3. Dose 0.2% water under agitation.
4. Dose 0.5% of powder material (A2, C, F); or 5% of pellet material (C) under agitation.
5. Keep stirring for about 20 minutes.
6. Filter and re-filter the mixture on filter paper equipped on Buchner funnel placed on top of vacuum flask.
7. Collect filtered oil in 100 ml plastic bottle.
8. Heat filtered oil to about 40 C. on water bath and test for smell and taste (panel test with 5 participants).
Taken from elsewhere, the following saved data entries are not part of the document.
/-! ### The commands -/

/-- LEASE_LOST. -/
def execLeaseLost (k : Fin 16) (s : State) : Host.Outcome State Fault Refusal := .next (leaseLost k s)
/-- GUARDIAN_LEASE_LAPSE. -/
def execGuardianLeaseLapse (k : Fin 16) (s : State) : Host.Outcome State Fault Refusal := .next (guardianLeaseLapse k s)
/-- CLAIM. -/
def execClaim (k : Fin 16) (s : State) : Host.Outcome State Fault Refusal := .next (claim k s)
/-- CLAIM_RX. -/
def execClaimRx (p : Fin 2) (f : TlFrame) (k : Fin 16) (oi : Nat) (s : State) : Host.Outcome State Fault Refusal :=
  .next (claimRx p f k oi s)
/-- CLAIM_CSIGN_RX. -/
def execClaimCsignRx (p : Fin 2) (f : TlFrame) (k : Fin 16) (oi : Nat) (s : State) : Host.Outcome State Fault Refusal :=
  .next (claimCsignRx p f k oi s)
/-- LEASE_GAINED. -/
def execLeaseGained (k : Fin 16) (s : State) : Host.Outcome State Fault Refusal := .next (leaseGained k s)
/-- REL_FRAME_RX. -/
def execRelFrameRx (p : Fin 2) (f : TlFrame) (s : State) : Host.Outcome State Fault Refusal := .next (relFrameRx p f s)
/-- HANDOVER_PROPOSE. -/
def execHandoverPropose (k : Fin 16) (rx : TlRx) (s : State) : Host.Outcome State Fault Refusal :=
  .next (handoverPropose k rx s)
/-- HANDOVER_ACCEPT. -/
def execHandoverAccept (k : Fin 16) (rx : TlRx) (h : Nat) (s : State) : Host.Outcome State Fault Refusal :=
  .next (handoverAccept k rx h s)
/-- HANDOVER_INSTANT. -/
def execHandoverInstant (k : Fin 16) (s : State) : Host.Outcome State Fault Refusal := .next (handoverInstant k s)
/-- HANDOVER_GUARD_START. -/
def execHandoverGuardStart (k : Fin 16) (s : State) : Host.Outcome State Fault Refusal := .next (handoverGuardStart k s)
/-- SYNC_FRAME_RX. -/
def execSyncFrameRx (p : Fin 2) (f : TlFrame) (items : List SyncItem) (last : Bool) (s : State) : Host.Outcome State Fault Refusal :=
  .next (syncFrameRx p f items last s)
/-- SYNC_FAIL. -/
def execSyncFail (s : State) : Host.Outcome State Fault Refusal := .next (syncFail s)
/-- SYNC_DONE. -/
def execSyncDone (s : State) : Host.Outcome State Fault Refusal := .next (syncDone s)
/-- PRESENCE_FRAME_SEND. -/
def execPresenceFrameSend (s : State) : Host.Outcome State Fault Refusal := .next (presenceFrameSend s)
/-- PRESENCE_FRAME_RX. -/
def execPresenceFrameRx (port : Fin 2) (pos : Nat) (s : State) : Host.Outcome State Fault Refusal :=
  .next (presenceFrameRx port pos s)
/-- LINK_EXCLUDE_END. -/
def execLinkExcludeEnd (s : State) : Host.Outcome State Fault Refusal := .next (linkExcludeEnd s)

end Sys2Proof.Machine
end

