/-! ### Windows and clears (R298) -/

/-- GHC_BUFSEL (R298). -/
def ghcBufsel (v : Word) (s : State) : State :=
  let id := v.toNat % 1024
  let s := s.set F.GHC_BUFSEL_SLOT_ID id
  match tget noneD s.gh.items id with
  | some it => (s.set F.GHC_BUFSEL_VALID 1).modGh fun g => { g with bufdata := it.it.data }
  | none => s.set F.GHC_BUFSEL_VALID 0

/-- GHC_CNTCLR_GHC. -/
def ghcCntclrGhc (s : State) : State :=
  let s := (List.range 8).foldl (fun (s : State) i => (s.setReg (0x60040 + i * 4) 0).setReg (0x60080 + i * 4) 0) s
  (List.range 5).foldl (fun (s : State) i => s.setReg (0x600C0 + i * 4) 0) s
/-- GHC_CNTCLR_GRD. -/
def ghcCntclrGrd (s : State) : State := s.setReg 0x60404 0
/-- GHC_PREC_CLR. -/
def ghcPrecClr (s : State) : State := s.set F.GHC_PREC_MAX 0

/-! ### The commands -/

/-- GHEIF_FRAME_RX. -/
def execGheifFrameRx (ch : Fin 2) (f : GhFrame) (s : State) : Host.Outcome State Fault Refusal := .next (gheifFrameRx ch f s)
/-- GHEIF_SLOT_TX. -/
def execGheifSlotTx (ch : Fin 2) (p : Fin 1024) (s : State) : Host.Outcome State Fault Refusal := .next (gheifSlotTx ch p s)
/-- DYN_SLOT. -/
def execDynSlot (ch : Fin 2) (s : State) : Host.Outcome State Fault Refusal := .next (dynSlot ch s)
/-- GHEIF_TAKE. -/
def execGheifTake (id : Fin 1024) (s : State) : Host.Outcome State Fault Refusal := .next (gheifTake id s)
/-- CLOCK_CORRECTION. -/
def execClockCorrection (s : State) : Host.Outcome State Fault Refusal := .next (clockCorrection s)
/-- GHEIF_SYNC_LOST. -/
def execGheifSyncLost (s : State) : Host.Outcome State Fault Refusal := .next (gheifSyncLost s)
/-- LISTEN_TIMEOUT. -/
def execListenTimeout (idle : Bool) (s : State) : Host.Outcome State Fault Refusal := .next (listenTimeout idle s)
/-- CAS_RX. -/
def execCasRx (ch : Fin 2) (s : State) : Host.Outcome State Fault Refusal := .next (casRx ch s)
/-- START_FRAME_TX. -/
def execStartFrameTx (s : State) : Host.Outcome State Fault Refusal := .next (startFrameTx s)
/-- ECHO_DECISION. -/
def execEchoDecision (s : State) : Host.Outcome State Fault Refusal := .next (echoDecision s)
/-- MODE_CHANGE. -/
def execModeChange (s : State) : Host.Outcome State Fault Refusal := .next (modeChange s)
/-- GUARD_STROBE. -/
def execGuardStrobe (err : Int) (s : State) : Host.Outcome State Fault Refusal := .next (guardStrobe err s)
/-- GUARD_CUT. -/
def execGuardCut (ch : Fin 2) (s : State) : Host.Outcome State Fault Refusal := .next (guardCut ch s)
/-- LINE_ACTIVITY. -/
def execLineActivity (ch : Fin 2) (zeros : Nat) (s : State) : Host.Outcome State Fault Refusal := .next (lineActivity ch zeros s)
/-- GHC_BUFSEL. -/
def execGhcBufsel (v : Word) (s : State) : Host.Outcome State Fault Refusal := .next (ghcBufsel v s)
/-- GHC_CNTCLR_GHC. -/
def execGhcCntclrGhc (s : State) : Host.Outcome State Fault Refusal := .next (ghcCntclrGhc s)
/-- GHC_CNTCLR_GRD. -/
def execGhcCntclrGrd (s : State) : Host.Outcome State Fault Refusal := .next (ghcCntclrGrd s)
/-- GHC_PREC_CLR. -/
def execGhcPrecClr (s : State) : Host.Outcome State Fault Refusal := .next (ghcPrecClr s)

end Sys2Proof.Machine
end

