/-- A telegram accepted (R334). -/
def State.pdAccept (s : State) (n t seq : Nat) (e : Telegram) (data : List Byte) : State :=
  let it := s.pdItem n t data
  let s := ((s.modEth fun h => { h with refs := tput noneD h.refs t (some seq) }).setLate t 0).presNew 2 t
  let s := s.pdCurrent n t it
  if e.queue = 0xFF then s else
  let r := s.qCommitItem (s.qgeo e.queue) 0 it
  if r.2 then r.1 else (r.1.rxc n 18).raise 276

/-- A telegram with the reference's counter: a copy from the other port. Of two copies of one fabric cycle, that of the lower port number is
handled first (R337), so it takes the place of one handled earlier in that cycle. -/
def State.pdDup (s : State) (n t : Nat) (e : Telegram) (data : List Byte) : State :=
  let s := s.setLate t 0
  match tget noneD s.eth.items t with
  | some b =>
    if n < b.port ∧ b.tm / 2 = s.fab then
      let it := s.pdItem n t data
      let s := s.pdCurrent n t it
      let g := s.qgeo e.queue
      let ptr := ((s.qst g).wr + 2 * g.depth - 1) % (2 * g.depth)
      (if e.queue ≠ 0xFF ∧ s.qPayload g ptr = b.it.data then s.qWrite g ptr 0 it else s).rxc b.port 15
    else s.rxc n 15
  | none => s.rxc n 15

/-- PD_TELEGRAM_RX (R333): `p` is the UDP payload. -/
def State.pdRx (s : State) (n t : Nat) (e : Telegram) (p : List Byte) : State :=
  let len := fieldBe p 20 4
  let seq := fieldBe p 0 4
  let etb := fieldBe p 12 4
  let opt := fieldBe p 16 4
  if fieldLe p 36 4 ≠ crc32 (sliceB p 0 36) ∨ fieldBe p 4 1 ≠ 1 ∨ len + 40 ≠ p.length then s.pdReject n t 11 1
  else if (e.topo.testBit 0 ∧ etb ≠ 0 ∧ etb ≠ s.get F.ETH_TOPO_ETB_W) ∨ (e.topo.testBit 1 ∧ opt ≠ 0 ∧ opt ≠ s.get F.ETH_TOPO_OPT_W) then
    s.pdReject n t 13 2
  else if e.dlen < len then (s.pdReject n t 14 3).raise 271
  else
    let lost := s.mapped 2 t && s.get (F.ETH_PDSTAT_PRES t) != 1
    match tget noneD s.eth.refs t with
    | some r =>
      let d := (seq + 2 ^ 32 - r) % 2 ^ 32
      if lost then s.pdAccept n t seq e (sliceB p 40 len)
      else if d = 0 then s.pdDup n t e (sliceB p 40 len)
      else if 2 ^ 31 ≤ d ∧ tget natD s.eth.late t < 2 then s.pdReject n t 16 5
      else s.pdAccept n t seq e (sliceB p 40 len)
    | none => s.pdAccept n t seq e (sliceB p 40 len)

/-! ### Reception (R318 to R320, R336) -/

/-- A command datagram reaches the supervisor, which holds up to 8 requests (R319, R452); one from a locked-out address is
discarded. -/
def State.cmdRx (s : State) (ip : Nat) : State :=
  let locked := s.sup.authFails.any fun a => a.ip == ip && (match a.lockedTill with | some t => decide (s.clk.t < t) | none => false)
  if locked then s else { s with sup := { s.sup with ethHeld := s.sup.ethHeld + 1 } }

/-- The first enabled rule that matches (R319 case 4). -/
def State.ruleFor (s : State) (n : Nat) (b : List Byte) : Option Nat :=
  (List.range 8).find? fun r =>
    s.flag (F.ETH_RULE_EN r) && (s.get (F.ETH_RULE_PORTS r)).testBit n &&
      (if s.flag (F.ETH_RULE_UDP r) then
        (match udpOf b with | some u => !u.frag && u.dport == s.get (F.ETH_RULE_VALUE r) | none => false)
       else ethType b == s.get (F.ETH_RULE_VALUE r))

/-- Cases 4 and 5 of R319. -/
def State.ethRules (s : State) (n : Nat) (b : List Byte) (pd : Bool) : State :=
  match s.ruleFor n b with
  | some r =>
    let item := [BitVec.ofNat 8 n, BitVec.ofNat 8 r] ++ leBytes 2 b.length ++ leBytes 8 s.stamp ++ leBytes 4 0 ++ b
    let q := s.qCommitHw (s.qgeo (s.get (F.ETH_RULE_QUEUE r))) 0 item
    if q.2 then q.1 else (q.1.rxc n 18).raise 276
  | none => s.rxc n (if pd then 12 else 17)

/-- What a datagram of cases 1 to 3 of R319 would be: 1 PTP, 2 command, 3 process data with its entry, 0 none of them. -/
def State.udpCase (s : State) (n : Nat) (u : Udp) : Nat × Nat :=
  if s.ptpOn n ∧ s.flag F.ETH_PTP_CFG_UDP ∧ (u.dport = 319 ∨ u.dport = 320) then (1, 0)
  else if u.dst = s.get (F.ETH_IP_W n) ∧ s.get F.ETH_CMDPORT_PORT ≠ 0 ∧ u.dport = s.get F.ETH_CMDPORT_PORT ∧ !u.frag then (2, 0)
  else if u.dport = 17224 ∧ !u.frag ∧ fieldBe u.payload 6 2 = 0x5064 then
    match s.pdEntry n (fieldBe u.payload 8 4) u.src u.dst with
    | some t => (3, t)
    | none => (4, 0)
  else (0, 0)

/-- A frame that passed R318 is classified (R319). -/
def State.ethClassify (s : State) (n : Nat) (b : List Byte) (v : PtpVerdict) : State :=
  if s.ptpOn n && !(s.flag F.ETH_PTP_CFG_UDP) && ethType b == 0x88F7 then s.ptpRx n (b.drop (ethHdr b)) (b.length + 4) v
  else match udpOf b with
  | none => s.ethRules n b false
  | some u =>
    match s.udpCase n u with
    | (0, _) => s.ethRules n b false
    | (4, _) => s.ethRules n b true
    | (k, t) =>
      match ipTest b with
      | 1 => (s.rxc n 9).raise 275
      | 2 => (s.rxc n 10).raise 275
      | _ =>
        if k = 1 then s.ptpRx n u.payload (b.length + 4) v
        else if k = 2 then s.cmdRx u.src
        else match s.telegram t with | some e => s.pdRx n t e u.payload | none => s

/-- ETH_FRAME_RX (R318, R319, R336). -/
def ethFrameRx (n : Nat) (f : EthFrame) (v : PtpVerdict) (s : State) : State :=
  if !(s.ethOn n) || !(s.flag (F.ETH_PORT_STAT_LINK n)) then s else
  let b := f.bytes
  let bad (i : Nat) : State := (s.rxc n i).raise 275
  if f.code then bad 4
  else if !f.fcs then bad 1
  else if b.length + 4 < 64 then bad 2
  else if 1522 < b.length + 4 then bad 3
  else if ethType b = 0x8808 ∧ fieldBe b (ethHdr b) 2 = 1 then s.rxc n 5
  else if ethStag b then s.rxc n 6
  else if !(s.vidOk n b) then s.rxc n 7
  else if !(s.macOk n b) then s.rxc n 8
  else (s.rxc n 0).ethClassify n b v

/-! ### Transmission (R321 to R323) -/

def State.head (s : State) (q : Nat) : Option TxHead := tget noneD s.eth.heads q
/-- A frame of a port as `Eth.deferred` numbers it. -/
def txKey (n : Nat) (c : Nat × Nat) : Nat := n + 4 * (c.1 + 4 * c.2)
def State.setHead (s : State) (q : Nat) (h : Option TxHead) : State :=
  s.modEth fun e => { e with heads := tput noneD e.heads q h, deferred := if h.isSome then e.deferred else e.deferred.filter fun k => k / 4 != 3 + 4 * q }
def State.pdDue (s : State) (t : Nat) : Option PdDue := tget noneD s.eth.due t
def State.setDue (s : State) (t : Nat) (d : Option PdDue) : State :=
  let still (n : Nat) : Bool := match d with | some d => d.ports.testBit n | none => false
  s.modEth fun e => { e with due := tput noneD e.due t d, deferred := e.deferred.filter fun k => k / 4 != 2 + 4 * t || still (k % 4) }

/-- The software queues of a port in the order Q0 to Q3. -/
def State.txQueues (s : State) (n : Nat) : List Nat :=
  [s.get (F.ETH_TXQ_Q0 n), s.get (F.ETH_TXQ_Q1 n), s.get (F.ETH_TXQ_Q2 n), s.get (F.ETH_TXQ_Q3 n)].filter (· ≠ 0xFF)
/-- The ports a software queue serves. -/
def State.qPorts (s : State) (q : Nat) : List Nat := (List.range 4).filter fun n => s.ethFitted n && (s.txQueues n).contains q

/-- The item at a queue's head is judged under R314. -/
def State.headJudge (s : State) (q : Nat) : State :=
  match s.head q with
  | some h =>
    match h.launch with
    | some l =>
      match s.launchCase (stampUnits l) with
      | 1 => s
      | 2 => s.setHead q (some { h with ready := true })
      | k => (s.setHead q none).launchDrop k l
    | none => s
  | none => s

/-- ETH_TX_ITEM (R321, R323). -/
def ethTxItem (q : Nat) (s : State) : State :=
  match s.qPorts q with
  | [] => s
  | n0 :: _ =>
    if !s.alive || (s.head q).isSome || qLevel (s.qgeo q) (s.qst (s.qgeo q)) == 0 then s else
    let r := s.qTakeHw (s.qgeo q)
    match r.2 with
    | none => (r.1.txc n0 5).raise 274
    | some it =>
      let s := r.1
      let b := it.data
      let port := fieldLe b 0 1
      let tf := fieldLe b 1 1
      let raw := b.drop 16
      let mine := if port < 4 ∧ (s.qPorts q).contains port then port else n0
      let frame := raw.take 6 ++ s.ownMac mine ++ (if tf.testBit 1 then beBytes 2 0x8100 ++ beBytes 2 (fieldLe b 2 2) else []) ++ raw.drop 12
      let frame := frame ++ List.replicate (60 - frame.length) 0
      if 4 ≤ tf ∨ fieldLe b 4 4 ≠ 0 ∨ !((s.qPorts q).contains port) ∨ 1518 < frame.length then (s.txc mine 4).raise 274
      else if !(s.ethOn port && s.flag (F.ETH_PORT_STAT_LINK port)) then (s.txc port 6).raise 274
      else
        let l := if tf.testBit 0 then some (fieldLe b 8 8) else none
        (s.setHead q (some ⟨port, frame, l, l.isNone⟩)).headJudge q

/-- The earliest launch instant for which a port must be free (R322). -/
def State.guardAt (s : State) (n : Nat) : Option Nat :=
  let a := (s.txQueues n).filterMap fun q => match s.head q with
    | some h => if h.port = n ∧ !h.ready then h.launch.map fun l => s.clk.frcBase + frcFor s.tmb (stampUnits l) else none
    | none => none
  let b := s.telegramIds.filterMap fun t => match s.pdDue t with
    | some d => if d.ports.testBit n ∧ !d.ready then some d.launch else none
    | none => none
  (a ++ b).min?

/-- The next frame of a port in the order of R322: 1 PTP, 2 a telegram, 3 a software queue; with its number. -/
def State.nextFrame (s : State) (n : Nat) : Option (Nat × Nat) :=
  if (s.ptpPort n).tx ≠ [] then some (1, 0)
  else match s.telegramIds.find? fun t => match s.pdDue t with | some d => d.ready && d.ports.testBit n | none => false with
  | some t => some (2, t)
  | none =>
    ((s.txQueues n).find? fun q => match s.head q with | some h => h.ready && h.port == n | none => false).map fun q => (3, q)

/-- A PTP message as it leaves: a one-step Sync carries its egress time as originTimestamp (R325). -/
def State.ptpFrame (s : State) (n : Nat) (m : List Byte) : List Byte :=
  let t := s.todPoint n 8
  let m := if fieldBe m 0 1 % 16 = 0 ∧ !((fieldBe m 6 1).testBit 1) then m.take 34 ++ beBytes 6 (todSec t) ++ beBytes 4 (todNs t) ++ m.drop 44 else m
  if s.flag F.ETH_PTP_CFG_UDP then
    let port := if fieldBe m 0 1 % 16 < 4 then 319 else 320
    ethFrame (mac1112 0xE0000181) (s.ownMac n) none 0x0800 (ipUdp (s.get (F.ETH_IP_W n)) 0xE0000181 port port 0 true m)
  else ethFrame (beBytes 6 0x011B19000000) (s.ownMac n) none 0x88F7 m

/-- A telegram's frame on a port (R329). -/
def State.pdFrame (s : State) (n : Nat) (e : Telegram) (d : PdDue) : List Byte :=
  let mac := if 0xE0000000 ≤ e.dstIp ∧ e.dstIp < 0xF0000000 then mac1112 e.dstIp else e.dstMac
  let tag := if e.tag % 4096 = 0 then none else some e.tag
  ethFrame mac (s.ownMac n) tag 0x0800
    (ipUdp (s.get (F.ETH_IP_W n)) e.dstIp 17224 17224 (e.tag / 8192 * 8) false (pdHeader d.seq e.comId d.etb d.opt e.dlen ++ d.it.data))

/-- A frame leaves a port. -/
def State.ethSend (s : State) (n kind : Nat) (f : List Byte) : State :=
  let s := (s.emit .ethernet n kind f).txc n 0
  s.modEth fun e => { e with busy := tput natD e.busy n (s.clk.t + frameTime n (f.length + 4)), deferred := e.deferred.filter (· ≠ txKey n (1, 0)) }

/-- A chosen frame starts. -/
def State.ethGo (s : State) (n : Nat) (c : Nat × Nat) : State :=
  match c with
  | (1, _) =>
    match (s.ptpPort n).tx with
    | m :: r =>
      let p := { s.ptpPort n with tx := r, req := if fieldBe m 0 1 % 16 = 1 then some (s.todPoint n 8, fieldBe m 30 2) else (s.ptpPort n).req }
      let f := s.ptpFrame n m
      ((s.setPtp n p).modEth fun e => { e with egress := tput natD e.egress n (s.todPoint n 8) }).ethSend n 1 f
    | [] => s
  | (2, t) =>
    match s.pdDue t, s.telegram t with
    | some d, some e =>
      if !d.it.ok then (((s.setDue t none).txcAll d.ports 5).raise 274).transitFail (srcEth n) n d.it.stamp else
      let left := d.ports &&& (15 ^^^ 2 ^ n)
      let s' := s.setDue t (if left = 0 then none else some { d with ports := left, unsent := false })
      let s' := if d.unsent ∧ e.ogrp = 0xFF then s'.modEth fun h => { h with seqs := tput natD h.seqs t ((d.seq + 1) % 2 ^ 32) } else s'
      (s'.ethSend n 2 (s.pdFrame n e d)).txc n 1
    | _, _ => s
  | (_, q) =>
    match s.head q with
    | some h => (s.setHead q none).ethSend n 3 h.frame
    | none => s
[0054] Untreated refined rapeseed oil was considered as a reference sample having a bland smelling and an acceptable taste. Oil treated with material A2 was smelling and tasting bad. Oils treated with material C (powder or pellets) or F came out almost equal, having a better taste and smell than oil treated with material A2 but not as good as the reference sample. Oil treated with material C (pellets) was relatively bland in taste, though not neutral. Oil treated with material F did exhibit a slightly different smell compared to oils treated with material C (powder or pellets).

[0055] It was considered likely that mild deodorisation of oils treated with material C (powder or pellets) or F should easily and efficiently remove contained odoriferous compounds.

Example 4. Glycidyl Epoxide Conversion and Subsequent Deodorization

[0056] For a semi-industrial demonstration, a catalyst in the form of a silica-alumina with an acidic catalytic function (material C) was selected. It was used as porous, extruded pellets, with a pellet diameter of 1/16 inch (1.6 mm). 47.5 kg catalyst was loaded in a fixed bed reactor. Bleached and deodorized palm oil with a glycidyl ester content of 3.4 ppm was fed to the reactor at a feed rate of 1 ton/hour at 110 C. It was found that the glycidyl ester content in the treated oil was 0.14 ppm, reported as glycidol. A total of 25 tons of palm oil was treated in this way and accumulated in a tank. Samples of the oil withdrawn after the reactors showed unacceptable organoleptic properties (taste, smell).

[0057] Subsequently the accumulated oil was fed to a batch deodorizer. Deodorization took place at 220 C. for 40 minutes. After deodorization the organoleptic properties were found to fulfil the product requirement in a panel test. The glycidyl ester content was 0.37 ppm, reported as glycidol, after the deodorization.